Today we anticipate Christ’s baptism in the Jordan.
On this Feast, I often think of what my own baptism means to me. It is a mystery of the Church, a Sacrament. Baptism is a participation in something so much bigger than myself, it feels impossible to adequately express what something so personal, so mystical, and yet so universally transformative, actually means.
So we look first to Christ’s own baptism, and what it means for us. He goes first into the water so that we might then be enlightened by his actions, so that we might be illumined and come to understand the magnitude of blessings that He bestows on us through his own immersion.
For when we are baptized, Scripture tells us that we are baptized into Christ's death. Hearing this might at first be quite troubling. And yet, this death in which we participate in, Christ’s death on the Cross, leads decisively to new life.
It is not a passive death, nor a final death. Christ’s time in the tomb is not spent idly. Dying on the Cross, Christ gets right to work. He descends into Hades, and he rises again, but he does not rise alone. He raises us up, he elevates all of humanity, he cleanses us in the waters of the Jordan as well, and he cleanses us by the shedding of his blood.
Thus, Christ opens for us a path that lets us imitate him: to die to the world and live in Him. For dying to the world, dying to yourself, this really means turning away from what we have tricked ourselves into thinking is "us": the Passions, our sins, our earthly cares. But the real "us" - that is found in Christ.

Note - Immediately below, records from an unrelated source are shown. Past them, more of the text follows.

-- ==== Sys2Proof/Machine/PeerLine.lean ====
section
/-! DEFINITION. The commands of the Peer Line Controller (spec/07), with the Share View's application of
received notices (spec/08). -/

namespace Sys2Proof.Machine

def State.modLine (s : State) (g : Line → Line) : State := { s with line := g s.line }

def Line.count (x : Line) (g : LineCounters → LineCounters) : Line := { x with counters := g x.counters }

/-- One format error (R121, R122). -/
def State.formatError (s : State) : State :=
  s.modLine (fun x => x.count (fun c => { c with formatErrors := bump c.formatErrors }))

/-- The peer line is read and driven in every station state but SOLO (R127). -/
def State.onLine (s : State) : Bool := s.view.station != .solo

/-! ## Received notices at the Share View (R132-R135) -/

/-- A load stored for a peer: at most C (R34). -/
def State.clamp (s : State) (x : Nat) : Nat := min x (capacity s.straps.cap)

/-- The sender's entry made LIVE at age 0; an ABSENT one joins with PEER_EVENT JOINED (R132). -/
def State.hearPeer (s : State) (i : StationId) : State :=
  match (s.peer i).state with
  | .absent => (s.setPeer i ⟨.live, 0, 0, 0, 0⟩).emit (.peerEvent i .joined)
  | _ => s.setPeer i { s.peer i with state := .live, age := 0 }

/-- The content of a received notice applied to the sender's entry (R133-R135). -/
def State.applyContent (s : State) (i : StationId) (n : Notice) : State :=
  let e := s.peer i
  match n with
  | .load a b count =>
    s.setPeer i { e with loadA := s.clamp a, loadB := s.clamp b, count := min count Config.flowCountMax }
  | .claim mask x =>
    if (!maskNames mask .a || s.fits .a x) && (!maskNames mask .b || s.fits .b x) then
      s.setPeer i { e with loadA := if maskNames mask .a then s.clamp (e.loadA + x) else e.loadA
                           loadB := if maskNames mask .b then s.clamp (e.loadB + x) else e.loadB }
    else s
  | .yield mask x =>
    s.setPeer i { e with loadA := if maskNames mask .a then s.clamp (e.loadA - x) else e.loadA
                         loadB := if maskNames mask .b then s.clamp (e.loadB - x) else e.loadB }

/-- A valid notice of another station applied whole (R132). -/
def State.applyNotice (s : State) (i : StationId) (n : Notice) : State := (s.hearPeer i).applyContent i n

/-! ## The receiver (R120-R122) -/

/-- A valid notice handed on by its sender's number (R122). The own number is a duplicate detection, an own notice that
was cut in its last mark bit and reads whole among them (log 32, DESIGN CHOICE). -/
def State.handOn (s : State) (i : StationId) (n : Notice) : State :=
  if i = s.straps.stn then s.detectDuplicate else s.applyNotice i n

/-- The leg mask of a YIELD or CLAIM is 1, 2 or 3 (R122). -/
def Notice.maskOk (n : Notice) : Bool :=
  match n with
  | .yield m _ => decide (1 ≤ m) && decide (m ≤ 3)
  | .claim m _ => decide (1 ≤ m) && decide (m ≤ 3)
  | .load _ _ _ => true

/-- A notice of full length judged by its check and its leg mask (R122). -/
def State.judgeNotice (s : State) (cs : List Byte) : State :=
  if cs.sum ≠ 0#8 then
    s.modLine (fun x => x.count (fun c => { c with checkErrors := bump c.checkErrors }))
  else
    match readNotice cs with
    | some n => if n.maskOk then s.handOn (senderOf (cs.headD 0#8)) n else s.formatError
    | none => s.formatError

def State.setReceiver (s : State) (r : Receiver) : State := s.modLine (fun x => { x with receiver := r })

/-- A character with mark 1 taken as a header (R121). -/
def State.takeHeader (s : State) (value : Byte) : State :=
  match noticeLength value with
  | some _ => s.setReceiver (.inNotice [value])
  | none => (s.setReceiver .hunt).formatError

/-- A mark-0 character added to the notice; at its full length the notice ends. The own notice is not
received by its sender while it sends it (R119, R121, R122). A notice that a withdrawal cut is no longer sent and is
judged as any other (R116), also where the cut fell so late that the wire carries it whole (log 32, DESIGN CHOICE). -/
def State.addCharacter (s : State) (cs : List Byte) (value : Byte) : State :=
  let full := cs ++ [value]
  match noticeLength (full.headD 0#8) with
  | some n =>
    if full.length < n then s.setReceiver (.inNotice full)
    else if s.line.sending.isSome then s.setReceiver .hunt
    else (s.setReceiver .hunt).judgeNotice full
  | none => s.setReceiver .hunt

/-- A character whose stop bit is recessive, in HUNT or IN_NOTICE (R121). An arbitration loss inside it is
first judged a duplicate detection (R118, R126). The recessive bit times are counted anew from its stop bit (R112). -/
def State.takeCharacter (s : State) (value : Byte) (mark : Bool) : State :=
  if s.onLine then
    match s.line.receiver with
    | .waitFree => s
    | r =>
      let s0 := s.modLine (fun x => { x with freePoint := .normal, bodyLoss := false, bits := .zero })
      let s1 := if s.line.bodyLoss then s0.detectDuplicate else s0
      match r, mark with
      | .inNotice cs, false => s1.addCharacter cs value
      | .inNotice _, true => ((s1.setReceiver .hunt).formatError).takeHeader value
      | _, true => s1.takeHeader value
      | _, false => s1
  else s

/-- CHARACTER_RECEIVED (R121). -/
def execCharacterReceived (value : Byte) (mark : Bool) (s : State) : Host.Outcome State Fault Refusal :=
  whenActing s (s.takeCharacter value mark)

/-- NOTICE_RECEIVED: the mark-0 character that brings the notice to its length (R122). -/
def execNoticeReceived (last : Byte) (s : State) : Host.Outcome State Fault Refusal :=
  whenActing s (s.takeCharacter last false)

/-- UNKNOWN_HEADER: a mark-1 character (R121). -/
def execUnknownHeader (value : Byte) (s : State) : Host.Outcome State Fault Refusal :=
  whenActing s (s.takeCharacter value true)

/-- FRAMING_ERROR: counted in HUNT and IN_NOTICE, not for the own break (R120, R123). -/
def execFramingError (s : State) : Host.Outcome State Fault Refusal :=
  whenever (s.onLine && s.line.receiver != .waitFree && !s.line.driving && s.line.sending.isNone) s
    (s.modLine (fun x =>
      { x.count (fun c => { c with framingErrors := bump c.framingErrors }) with
        receiver := .waitFree, bodyLoss := false, freePoint := .normal, bits := .zero }))

/-- The wire free: WAIT_FREE to HUNT, and a notice still being collected has ended short (R120, R121). -/
def State.wireFree (s : State) : State :=
  match s.line.receiver with
  | .waitFree => s.setReceiver .hunt
  | .hunt => s
  | .inNotice _ => (s.setReceiver .hunt).formatError

/-- WIRE_FREE, in the states in which it is not the wire's restoration (R120, R125, log 24). -/
def execWireFree (s : State) : Host.Outcome State Fault Refusal :=
  whenever (s.onLine && s.view.station != .isolated && s.line.sending.isNone && !s.line.driving) s
    (s.wireFree.modLine (fun x => { x with bodyLoss := false, bits := .idle }))

/-! ## Sending (R117-R119) -/

/-- The recessive bit times before an own start (R112). -/
def FreePoint.bits (x : FreePoint) : Nat :=
  match x with
  | .normal => Config.idleBits
  | .later => Config.ownIdleBits

/-- The first entry goes on the wire (R114, R117). -/
def markHead : List SendEntry → List SendEntry
  | [] => []
  | e :: es => { e with onWire := true, changed := false } :: es

/-- A start is possible: the station speaks, is not sending and drives no break, and the wire has been recessive up to
its free point. The receiver's count at the start is the one that the command brings: the count held is that of the
latest event, and the wire may have gone dominant since (R112, R117, log 9). -/
def State.mayStart (s : State) (recessive : Nat) : Bool :=
  s.view.station.speaks && s.line.sending.isNone && !s.line.driving && decide (s.line.freePoint.bits ≤ recessive)

/-- The head entry's notice starts with its content as it stands (R113, R117). Its start bit ends the recessive run
(R112). -/
def State.startNotice (s : State) : State :=
  s.wireFree.modLine (fun x =>
    { x with sending := x.sendList.head?.map (fun e => e.notice), sendList := markHead x.sendList,
             freePoint := .normal, bodyLoss := false, bits := .zero })

/-- NOTICE_START; a pending break goes first (R117). -/
def execNoticeStart (recessive : Nat) (s : State) : Host.Outcome State Fault Refusal :=
  whenever (s.mayStart recessive && !s.line.pendingBreak && !s.line.sendList.isEmpty) s s.startNotice

/-- The own notice loses arbitration (R118). A loss while the receiver holds no character of it lies in
the header. -/
def State.loseArbitration (s : State) (n : Notice) : State :=
  let inHeader := match s.line.receiver with
    | .inNotice _ => false
    | _ => true
  let s1 := s.modLine (fun x =>
    { (x.leaveWire).count (fun c => { c with losses := bump c.losses }) with bodyLoss := !inHeader })
  if n.isClaim then s1.claimLeftWire else s1

/-- ARBITRATION_LOSS of the notice being sent (R118). -/
def execArbitrationLoss (s : State) : Host.Outcome State Fault Refusal :=
  match s.line.sending with
  | some n => whenActing s (s.loseArbitration n)
  | none => .next s

/-- The own notice completes (R119). -/
def State.completeNotice (s : State) (n : Notice) : State :=
  let s1 := s.modLine (fun x =>
    { x.count (fun c => { c with noticesSent := bump c.noticesSent }) with
      sending := none, sendList := completeEntry n x.sendList, freePoint := .later, receiver := .hunt,
      bodyLoss := false, bits := .zero })
  if n.isClaim then s1.claimCompleted else s1

/-- NOTICE_COMPLETE of the notice being sent (R119, R150, R151). -/
def execNoticeComplete (s : State) : Host.Outcome State Fault Refusal :=
  match s.line.sending with
  | some n => whenActing s (s.completeNotice n)
  | none => .next s

/-! ## Breaks and the stuck line (R123-R125) -/

/-- BREAK_START of a pending break (R117, R123). -/
def execBreakStart (recessive : Nat) (s : State) : Host.Outcome State Fault Refusal :=
  whenever (s.mayStart recessive && s.line.pendingBreak) s
    (s.wireFree.modLine (fun x => { x with driving := true, freePoint := .normal, bodyLoss := false, bits := .zero }))

/-- A break taken as heard (R124): counted, the receiver WAIT_FREE, the notice being sent abandoned, a
LOAD placed in LISTEN_IN and ACTIVE. -/
def State.hearBreak (s : State) : State :=
  let s1 := s.modLine (fun x =>
    { x.count (fun c => { c with breaksHeard := bump c.breaksHeard }) with
      receiver := .waitFree, bodyLoss := false, freePoint := .normal, bits := .broken })
  let s2 :=
    match s.line.sending with
    | some n =>
      let t := s1.modLine Line.leaveWire
      if n.isClaim then t.claimLeftWire else t
    | none => s1
  s2.placeLoadIfSpeaking

/-- BREAK_HEARD of another station's dominant run (R123, R124). -/
def execBreakHeard (s : State) : Host.Outcome State Fault Refusal :=
  whenever (s.onLine && !s.line.driving) s s.hearBreak

/-- The own break ends: a LOAD placed and the LISTEN_IN timer started (R123, R137, R139). -/
def State.completeBreak (s : State) : State :=
  let s1 := s.modLine (fun x =>
    { x with driving := false, pendingBreak := false, receiver := .waitFree, freePoint := .normal, bits := .zero })
  let s2 := s1.placeLoad
  { s2 with view := { s2.view with listen := some (s.ownClock + Config.listenNs) } }

/-- BREAK_COMPLETE; a run held longer than the own 14 bit times is also taken as heard (R123). -/
def execBreakComplete (heldLonger : Bool) (s : State) : Host.Outcome State Fault Refusal :=
  whenever (s.line.driving && s.view.station == .listenIn) s
    (if heldLonger then s.hearBreak.completeBreak else s.completeBreak)

/-- The wire is stuck: a run that holds the own break is taken as heard, and a station in LISTEN_IN or
ACTIVE becomes ISOLATED (R123, R125, R141). -/
def State.stuck (s : State) : State :=
  let s1 := (if s.line.driving then s.hearBreak else s).modLine (fun x => { x with bits := .stuck })
  if s1.view.station.speaks then s1.enterIsolated else s1

/-- STUCK_LINE (R125). -/
def execStuckLine (s : State) : Host.Outcome State Fault Refusal := whenever s.onLine s s.stuck

/-- WIRE_RESTORED of an ISOLATED station (R125, R141). -/
def execWireRestored (s : State) : Host.Outcome State Fault Refusal :=
  whenever (s.view.station == .isolated) s s.enterRestored

end Sys2Proof.Machine
end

That is where we find our true identities, and then we get to truly LIVE, to participate in what is beautiful and radiant, and pure, having been baptized and pledged to a life in Christ. And so, by being baptized himself, Christ shows us precisely where we begin this life.
A life that participates not in corruption, but in perfection. A life that is comforted by the the Holy Spirit which descends upon us, and a life that is heralded by a proclamation from on High that this is God’s beloved Son, and that He is with us, and here for us.
Glory to Jesus Christ!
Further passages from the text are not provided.